Ainda antes da aprovação na Câmara dos Deputados – e até pela velocidade com que foi encaminhada a votação –, estava claro que a mudança do Bolsa Família para um supostamente mais reforçado Auxílio Brasil era apenas uma desculpa conveniente para furar o teto de gastos.
Agora, ficou cristalino até para quem se recusa a enxergar o óbvio no meio da fumaça provocada na Praça dos Três Poderes: do distante Bahrein, Jair Bolsonaro avisou que vai dar reajuste a todos os servidores públicos federais se a PEC dos Precatórios passar no Senado.
Ao sequer se preocupar em separar os salários básicos dos mais altos, que desde maio estão autorizados a ultrapassar o limite do teto – inclusive o do presidente – Bolsonaro chancela definitivamente o apelido que a proposta de emenda constitucional 23 ganhou: PEC do Calote.
Até o líder do governo no Senado, Fernando Bezerra (MDB-PE), achou demais. Responsável por relatar a PEC do Calote, considerou "possível" dar reajustes ao funcionalismo em ano eleitoral, mas Bolsonaro terá de escolher prioridades. O líder do governo na Câmara, Ricardo Barros (PP-PR) havia "reservado" R$ 24 bilhões da folga aberta no orçamento de 2022 com o calote dos precatórios para "correção pela inflação de salário mínimo e previdência". Mas não havia mencionado aumento salarial.
Bezerra sabe que não terá vida fácil. Há um ensaio de reação no Senado, que quer tentar reduzir o rombo no teto de gastos de 2022 provocado pela PEC do Calote. Apoiados em estudos técnicos do Instituto Fiscal Independente (IFI), órgão de consultoria ligado à casa, os senadores quer usar outras rubricas no orçamento para priorizar o que de fato é essencial: a correção e, se possível, expansão, do programa social que representa proteção ao risco de reação social à falta de emprego e de amparo em meio a um surto inflacionário.
Sim, corrigir salários é importante em tempos de inflação descontrolada. Mas como disse o próprio líder do governo no Senado, é uma questão de prioridades. Nas contas da equipe econômica, um reajuste de 5% custaria R$ 15 bilhões.

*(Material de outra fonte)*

-- ==== Sys2Proof/Machine/Pair.lean ====
section
/-! DEFINITION. The redundant pair (R385 to R411): the Flue, mirror frames and their records, health and claims, who
drives, handover and takeover; and the global operations, which a pair shares (R31 to R34). -/

namespace Sys2Proof.Machine

open Sys2Proof

/-- The state with the pair logic changed by `f`. -/
def State.modPair (s : State) (f : Pair → Pair) : State := { s with pair := f s.pair }

/-- The Flue is keyed (R386): keyed and syncing, or synced. -/
def State.keyed (s : State) : Bool := decide (s.rd F.fluStatState = 4 ∨ s.rd F.fluStatState = 5)

/-! ### Health and claims (R398 to R400) -/

/-- Lanes of enabled ports that are not ready at their rate (R398). -/
def State.lanesNotReady (s : State) : Nat :=
  ((List.range 144).filter (fun g => (s.portOfLane g).isSome && decide (s.laneState g ≠ 4))).length

/-- The health score (R398). -/
def State.health (s : State) : Nat :=
  let stoves := ((List.range 8).map (fun c => 64 - s.stovesIn c)).sum
  let degraded := (s.regs.filter (fun e => e.1.page.hasHeader && decide (e.1.off = 8) && decide (getF e.2 1 1 = 1))).length
  let errors := (s.rep.uncorrEdges.filter (fun e => decide (s.tick < e + 2 ^ 20))).length
  let temp := signed 8 (s.rd F.tmpTempNow)
  let mirror := decide (s.effMode = 5) && !s.on F.fluStatMirrorValid
  let bad := (s.pair.badLanes.filter (fun g => (s.portOfLane g).isNone)).length
  65535 - (64 * stoves + 256 * s.lanesNotReady + 32 * bad + 1024 * degraded + 512 * errors +
    4096 * b2n (decide (100 < temp)) + 8192 * b2n (decide (s.mode = 11)) + 8192 * b2n mirror)

/-- The claim that this unit sends (R400): 0 for 64 ticks after it released the lock, and in SELF-TEST and OFFICER. -/
def State.ownClaim (s : State) : Nat :=
  let freed : Bool := match s.pair.freedAt with
    | some e => decide (s.tick < e + 64)
    | none => false
  if freed ∨ s.effMode = 3 ∨ s.effMode = 8 then 0
  else s.rd F.fluCfgPriority * 4096 + s.rd F.fluHealthOwn / 256 * 16 + 8 * s.rd F.fluStatSide

/-- A valid claim of the peer arrives, on either path (R400). -/
def State.peerClaim (s : State) (claim : Nat) : State :=
  (s.wr F.fluClaimPeer claim).modPair (fun p => { p with claimAt := s.tick, claimSeen := true })

/-- The peer's claim while it is current: for 4 ticks after it arrived (R400). -/
def State.currentClaim (s : State) : Option Nat :=
  if s.pair.claimSeen && decide (s.tick ≤ s.pair.claimAt + 4) then some (s.rd F.fluClaimPeer) else none

/-- No peer claim for 64 ticks (R400). -/
def State.noPeer (s : State) : Bool := decide (s.pair.claimAt + 64 ≤ s.tick)

/-- PAIR_LOCK taken (R399). -/
def State.takeLock (s : State) : State := s.wr F.fluStatLockHeld 1

/-! ### The mirror and the partner (R394, R396) -/

/-- The mirror becomes invalid (R394). -/
def State.dropMirror (s : State) : State :=
  if s.on F.fluStatMirrorValid then (s.wr F.fluStatMirrorValid 0).event F.fluEvtMirrorStale else s

/-- The mirror becomes valid (R394). -/
def State.raiseMirror (s : State) : State :=
  if s.on F.fluStatMirrorValid then s else (s.wr F.fluStatMirrorValid 1).event F.fluEvtSynced

/-- partner_sync drops (R396): a claim that waits for the partner is made without it (R161). -/
def State.dropSync (s : State) : State :=
  if s.on F.fluStatPartnerSync then
    forL s.asnListed (fun a s => s.modAsn a (fun e =>
      if e.claimPending then { e with pnMark := e.pnMark + 2 ^ 24, claimPending := false } else e))
      (s.wr F.fluStatPartnerSync 0)
  else s

/-- A bulk pass begins (R394): every object is to be sent. -/
def State.startBulk (s : State) : State := s.modPair (fun p => { p with bulk := some 0 })

/-- The two sides have lost step, or a resync is asked for (R391, R394): a standby's mirror is invalid, and the holder
of the lock starts a bulk pass. -/
def State.resync (s : State) : State :=
  let s := if s.effMode = 5 then s.dropMirror else s
  if s.on F.fluStatLockHeld then s.startBulk else s

/-- The FLU page, once ready, is degraded with cause 9 while the Flue is not keyed (R486; DEDUCED, log entry 35). -/
def State.flueDegrade (s : State) : State :=
  if s.ready .flu then (s.wr (F.pageDegraded .flu) (b2n (!s.keyed))).wr (F.pageCause .flu) (if s.keyed then 0 else 9) else s

/-- The Flue enters hello at the present edge (R386): a fresh nonce, and nothing of an earlier keying. -/
def State.enterHello (s : State) : State :=
  let (s, n) := s.draw 32
  let s := s.dropMirror.dropSync
  let s := (((s.wr F.fluStatState 3).wr F.fluSlipDrops 0).wr F.fluSlipRepeats 0).flueDegrade
  s.modPair (fun p => { p with
    nonce := n, key := [], txSeq := 0, waiting := [], taken := none, missed := 0, still := 0, acked := 0, ackMoved := false
    records := [], unacked := [], lastRec := 0, sent := {}, bulk := none, applied := 0, scheds := []
    ops := p.ops.map (fun e => (e.1, none)) })

/-! ### Keying (R386) -/

/-- The pair key of both nonces under the slot's material (R386). -/
def pairKey (material : List Byte) (side : Bool) (own peer : List Byte) : List Byte :=
  kdf material "heserok flue" (if side then peer ++ own else own ++ peer) 256

/-- The Flue is keyed: records are numbered from 1, and the holder of the lock starts a bulk pass (R391, R394). -/
def State.keyFlue (s : State) (slot : Nat) (h : Hello) : State :=
  let side := s.on F.fluStatSide
  let s := (((s.wr F.fluStatState 4).wr F.fluStatSideConflict 0).wr F.fluStatPairMismatch 0).flueDegrade
  let s := s.modPair (fun p => { p with key := pairKey (s.slot slot).key side p.nonce h.nonce, peerNonces := p.peerNonces ++ [h.nonce] })
  if s.on F.fluStatLockHeld then s.startBulk else s

/-- A HELLO is judged by a unit in hello (R386). -/
def State.judgeHello (s : State) (h : Hello) : State :=
  let v := s.rd F.fluCfgPairSlot
  if h.side = s.on F.fluStatSide then
    ((s.wr F.fluStatSideConflict 1).wr F.fluStatState 6).event F.fluEvtSideConflict
  else
    let s := s.wr F.fluStatSideConflict 0
    if !s.slotUsable v 4 then s.wr F.fluStatState 3
    else if h.kcv ≠ (s.slot v).kcv then
      ((s.wr F.fluStatPairMismatch 1).wr F.fluStatState 6).event F.fluEvtPairMismatch
    else
      let s := (s.wr F.fluStatPairMismatch 0).wr F.fluStatState 3
      match s.takeUse v with
      | (s, .granted) => s.keyFlue v h
      | (s, _) => s

/-! ### Acknowledgements (R34, R161, R391) -/

/-- PN_MARK_ADVANCE (R161): an acknowledged mark that names the phase and epoch in use for transmit. -/
def State.markAcked (s : State) (a : Nat) (phase : Bool) (epoch mark : Nat) : State :=
  let e := s.asn a
  if e.claimPending && decide (e.txPhase = phase ∧ e.tx.epoch = epoch ∧ mark = e.pnMark + 2 ^ 24) then
    s.setAsn a { e with pnMark := mark, claimPending := false }
  else s

/-- The ack field of a verified frame acts (R389). -/
def State.ackRecords (s : State) (n : Nat) : State :=
  if n ≤ s.pair.acked ∨ s.pair.lastRec < n then s
  else
    let done_ := s.pair.unacked.filter (fun e => decide (e.1 ≤ n))
    let s := forL done_ (fun e s => match e.2 with
      | .pnMark a ph ep m => s.markAcked a ph ep m
      | _ => s) s
    let s := s.modPair (fun p => { p with
      acked := n, ackMoved := true, unacked := p.unacked.filter (fun e => decide (n < e.1))
      ops := p.ops.filter (fun e => e.2.all (n < ·)) })
    if s.pair.ops.isEmpty then s.wr F.devGopStatPartnerWait 0 else s

/-! ### Taking a frame (R389 to R394) -/

/-- The partner's state as a taken frame reports it (R396, R403). -/
def State.peerReport (s : State) (f : MFrame) : State :=
  let s := (s.wr F.fluHealthPeer f.health).modPair (fun p => { p with peerLock := f.lock })
  let standby := decide (f.mode = 5 ∨ (f.mode = 11 ∧ f.prev = 5))
  let s := if standby && f.valid then s else s.dropSync
  let marked := s.pair.records.any (fun r => decide (r = .bulkEnd)) || s.pair.unacked.any (fun e => decide (e.2 = .bulkEnd))
  let s := if s.on F.fluStatLockHeld && standby && !f.valid && !marked && s.pair.bulk.isNone then s.startBulk else s
  let s := if s.effMode = 5 then ((s.wr F.fluSelSel f.sel.val).modPair (fun p => { p with alarm := f.alarm.val })) else s
  if s.on F.fluStatLockHeld && f.lock then
    let own := s.ownClaim
    let s := s.event F.fluEvtLockConflict
    if own < f.claim ∨ (own = f.claim ∧ s.on F.fluStatSide = false) then s.modPair (fun p => { p with yields := true }) else s
  else s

Se fosse para repor a inflação, com correção de 10%, seriam necessários R$ 30 bilhões.
A prioridade de Bolsonaro está cada vez mais clara: encaminhar a própria reeleição. Custe o que custar. Claro, o mercado reagiu: a bolsa trafegava no patamar de 106 mil pontos, quase perdeu os 104 mil - bem no dia da instalação de um touro "de ouro" em frente à B3 - e no meio da tarde tenta voltar ao menos aos 105 mil, com queda de 1,47%. O dólar sobe 0,76%, para R$ 5,50. Enquanto isso, economistas revisam, para baixo, as já modestas projeções de crescimento para 2022.